Broader Context of Fed Trading Rules

The Federal Reserve tightened its ethics code in February 2022 after public scrutiny of trades by senior officials early in the COVID-19 pandemic. Former regional presidents Eric Rosengren of Boston and Robert Kaplan of Dallas bought and sold securities as the central bank prepared emergency measures to stabilize financial markets. Both men resigned and were later cleared of legal wrongdoing, yet the episode prompted the sweeping ban on individual stock holdings for policymakers.

Subsequent reviews have identified additional lapses. In 2024, the Fed’s inspector general concluded that Atlanta Fed President Raphael Bostic—who plans to retire in February—also violated trading policies. Though the inspector general found no evidence of intentional misconduct, the report recommended process improvements.

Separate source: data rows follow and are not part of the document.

-- ==== Sys2Proof/Machine/State.lean ====
section
/-! DEFINITION. The state of the CORE (10_state.md), as plain data, and its value right after reset
(10_state.md R40, 70_reset_and_hazards.md R440). INVENTORY.md lists every field with its rule. -/

namespace Sys2Proof.Machine

/-- PHASE (10_state.md R20). -/
inductive Phase where
  | unconfigured
  | configured
  | ready
  | failed
deriving DecidableEq, Repr, Inhabited

/-- STATUS.CODE (30_encoding.md R93). -/
inductive Code where
  | ok
  | formatError
  | dataTruncated
  | consistencyError
  | unsupportedFeature
  | refused
deriving DecidableEq, Repr, Inhabited

/-- STATUS.CAUSE, the complete list of 60_exceptions.md R401. -/
inductive Cause where
  | none
  | illegalCommand
  | wrongPhase
  | badTrack
  | audioNotCompressed
  | badSignature
  | bootstrapOverrun
  | palLen
  | palTrunc
  | audioOverrun
  | frameOverrun
  | byteTreeCapacity
  | wordTreeCapacity
  | palOvershoot
  | palCopyRange
  | audioConfig
  | audioSize
  | unsupportedRdft
  | unsupportedDct
deriving DecidableEq, Repr, Inhabited

/-- STATUS (10_state.md R22). -/
structure Status where
  code : Code
  cause : Cause
deriving DecidableEq, Repr, Inhabited

/-- The configuration registers (10_state.md R23). D, BW, BH, NB and CAP_k are functions of these
(Operands.lean; log 21). -/
structure Cfg where
  subver : SubVer
  w : Word
  h : Word
  flags : Word
  szMmap : Word
  szMclr : Word
  szFull : Word
  szType : Word
  audio : Vector Word 7
deriving DecidableEq, Repr, Inhabited

/-- What an index that no cell lists reads as: the initial content of CONFIGURE, or the unspecified
content after the `n`-th fatal error (70_reset_and_hazards.md R444, 60_exceptions.md R402). -/
inductive Base where
  | init
  | failed (n : Nat)
deriving DecidableEq, Repr, Inhabited

/-- A storage space indexed by naturals: the cells written since its base was laid, strictly rising by
index (`Memory.wf`), over that base (20_memory.md R60; log 16). -/
structure Memory (α : Type) where
  base : Base
  cells : List (Nat × α)
deriving DecidableEq, Repr, Inhabited

/-- The space with no cell written over base `b`. -/
def Memory.blank {α : Type} (b : Base) : Memory α := { base := b, cells := [] }

/-- The four persistent word trees (10_state.md R25). -/
structure Trees where
  mmap : WordTree
  mclr : WordTree
  full : WordTree
  typ : WordTree
deriving DecidableEq, Repr, Inhabited

/-- A bit cursor (10_state.md R27). LEN is the length of `buf`. -/
structure Cursor where
  buf : List Byte
  pos : Nat
  ovr : Bool
deriving DecidableEq, Repr, Inhabited

/-- The working state of the running command (10_state.md R26, R27, R33 and the local variables of the
command rules). It is `Work.idle` whenever no command runs; log 10. -/
structure Work where
  /-- The command's cursor; its buffer is also the palette chunk B. -/
  cur : Cursor
  lo : ByteTree
  hi : ByteTree
  at0 : ByteTree
  at1 : ByteTree
  at2 : ByteTree
  at3 : ByteTree
  /-- Position (prefix, len) of the node under construction (41_byte_tree.md R171). -/
  codePfx : Nat
  codeLen : Nat
  /-- Node count the last node construction returned (41_byte_tree.md R171). -/
  count : Nat
  /-- SET[0..2] (42_word_tree.md R200). -/
  marked : Tri Bool
  /-- T, blk, the blocks left in the run, and the Full mode (43_frame_decoder.md R241). -/
  tcode : Half
  blk : Nat
  run : Nat
  mode : Nat
  /-- len, p, e and OLD of UNPACK_PALETTE (45_palette.md R310). -/
  palLen : Nat
  palPos : Nat
  palEntry : Nat
  old : Memory Rgb
  /-- TRACK, UNPACKED, BASE, OUT and OUTB of DECODE_AUDIO (46_audio.md R340, 10_state.md R33). -/
  track : BitVec 3
  unpacked : Word
  base0 : Half
  base1 : Half
  samples : List Sample
  outb : Nat
  /-- The result of the last micro-operation (40_bitcursor.md R142 to R144, 41_byte_tree.md R176,
  42_word_tree.md R206). -/
  res : Half
deriving DecidableEq, Repr, Inhabited

/-- Where the sequencer fetches next: the command port, or a syntax element of the running command at
the working state (10_state.md R21; log 10). -/
inductive Expect where
  | command
  | blockRun
  | palRecord
  | fullSel
  | btHeader (dst : BtId)
  | btNode (dst : BtId)
  | wtHeader (k : TreeId)
  | wtNode (k : TreeId)
  | audHeader
deriving DecidableEq, Repr, Inhabited

/-- The machine. -/
structure State where
  phase : Phase
  status : Status
  cfg : Cfg
  wt : Trees
  surf : Memory Byte
  dirty : List Nat
  scan : Nat
  pal : Memory Rgb
  palDirty : Bool
  consumed : Word
  rect : Option Rect
  out : List Sample
  outRate : BitVec 24
  port : Option Command
  resetPin : Bool
  work : Work
  expect : Expect
  fails : Nat
deriving DecidableEq, Repr, Inhabited

/-- Why a step stops with a fault. -/
inductive Fault where
  /-- Raised by `step` alone, when the command at the port is not well-formed: its buffer has 2^32 bytes
  or more, which no operand record can say, LEN being a u32 (30_encoding.md R90). Safe: the machine
  stops where the spec has no behaviour (log 13). -/
  | operandTooLong
deriving DecidableEq, Repr

/-- Why a step is refused. -/
inductive Refusal where
  /-- An instruction that has no meaning in this model; raised by `exec`'s arms alone. Safe. No arm
  raises it: every row of the opcode table has its meaning. -/
  | notModelled (mnemonic : String)
  /-- Raised by `step` alone, when the bits fetched decode to nothing. Safe. No state raises it, since a
  cursor supplies zero bits past the end of its buffer (40_bitcursor.md R141). -/
  | notDecoded (e : DecodeError)
deriving DecidableEq, Repr

/-- The empty byte tree with zero fields. -/
def emptyByteTree : ByteTree := { empty := true, nodes := [], pfx := zeroPfx }

/-- The word tree of State.reset: not built; the other fields, which the spec leaves unspecified
(10_state.md R40), are an empty tree with zero fields (log 2). -/
def unbuiltWordTree : WordTree :=
  { built := false, empty := true, nodes := [], pfx := zeroPfx
    mark := { j0 := 0, j1 := 0, j2 := 0 }, slot := { j0 := 0, j1 := 0, j2 := 0 } }

/-- The working state when no command runs (log 10). -/
def Work.idle : Work :=
  { cur := { buf := [], pos := 0, ovr := false }
    lo := emptyByteTree, hi := emptyByteTree
    at0 := emptyByteTree, at1 := emptyByteTree, at2 := emptyByteTree, at3 := emptyByteTree
    codePfx := 0, codeLen := 0, count := 0
    marked := { j0 := false, j1 := false, j2 := false }
    tcode := 0, blk := 0, run := 0, mode := 0
    palLen := 0, palPos := 0, palEntry := 0, old := Memory.blank .init
    track := 0, unpacked := 0, base0 := 0, base1 := 0, samples := [], outb := 0
    res := 0 }

/-- The configuration registers of State.reset, which the spec leaves unspecified (log 1). -/
def Cfg.zero : Cfg :=
  { subver := .v2, w := 0, h := 0, flags := 0, szMmap := 0, szMclr := 0, szFull := 0, szType := 0
    audio := Vector.replicate 7 0 }

/-- The machine right after reset (10_state.md R40, 70_reset_and_hazards.md R440): PHASE UNCONFIGURED,
STATUS (OK, NONE), no tree built, the port idle. The fields the spec gives no reset value for hold the
values of logs 1 to 4, 6, 10 and 14. -/
def State.reset : State :=
  { phase := .unconfigured
    status := { code := .ok, cause := .none }
    cfg := Cfg.zero
    wt := { mmap := unbuiltWordTree, mclr := unbuiltWordTree, full := unbuiltWordTree, typ := unbuiltWordTree }
    surf := Memory.blank .init
    dirty := []
    scan := 0
    pal := Memory.blank .init
    palDirty := false
    consumed := 0
    rect := none
    out := []
    outRate := 0
    port := none
    resetPin := false
    work := Work.idle
    expect := .command
    fails := 0 }

end Sys2Proof.Machine
end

Full details of the Federal Reserve’s investment restrictions are available on the central bank’s ethics page and through the Office of Government Ethics, which oversees compliance for senior federal officials.

Under current rules, governors, presidents of regional banks and senior staff must divest individual stocks, bonds and cryptocurrencies, limit trading to diversified vehicles such as mutual funds, and observe a minimum 30-day holding period for any permitted purchase. In addition, no transactions are allowed during the week preceding or the day following an FOMC meeting.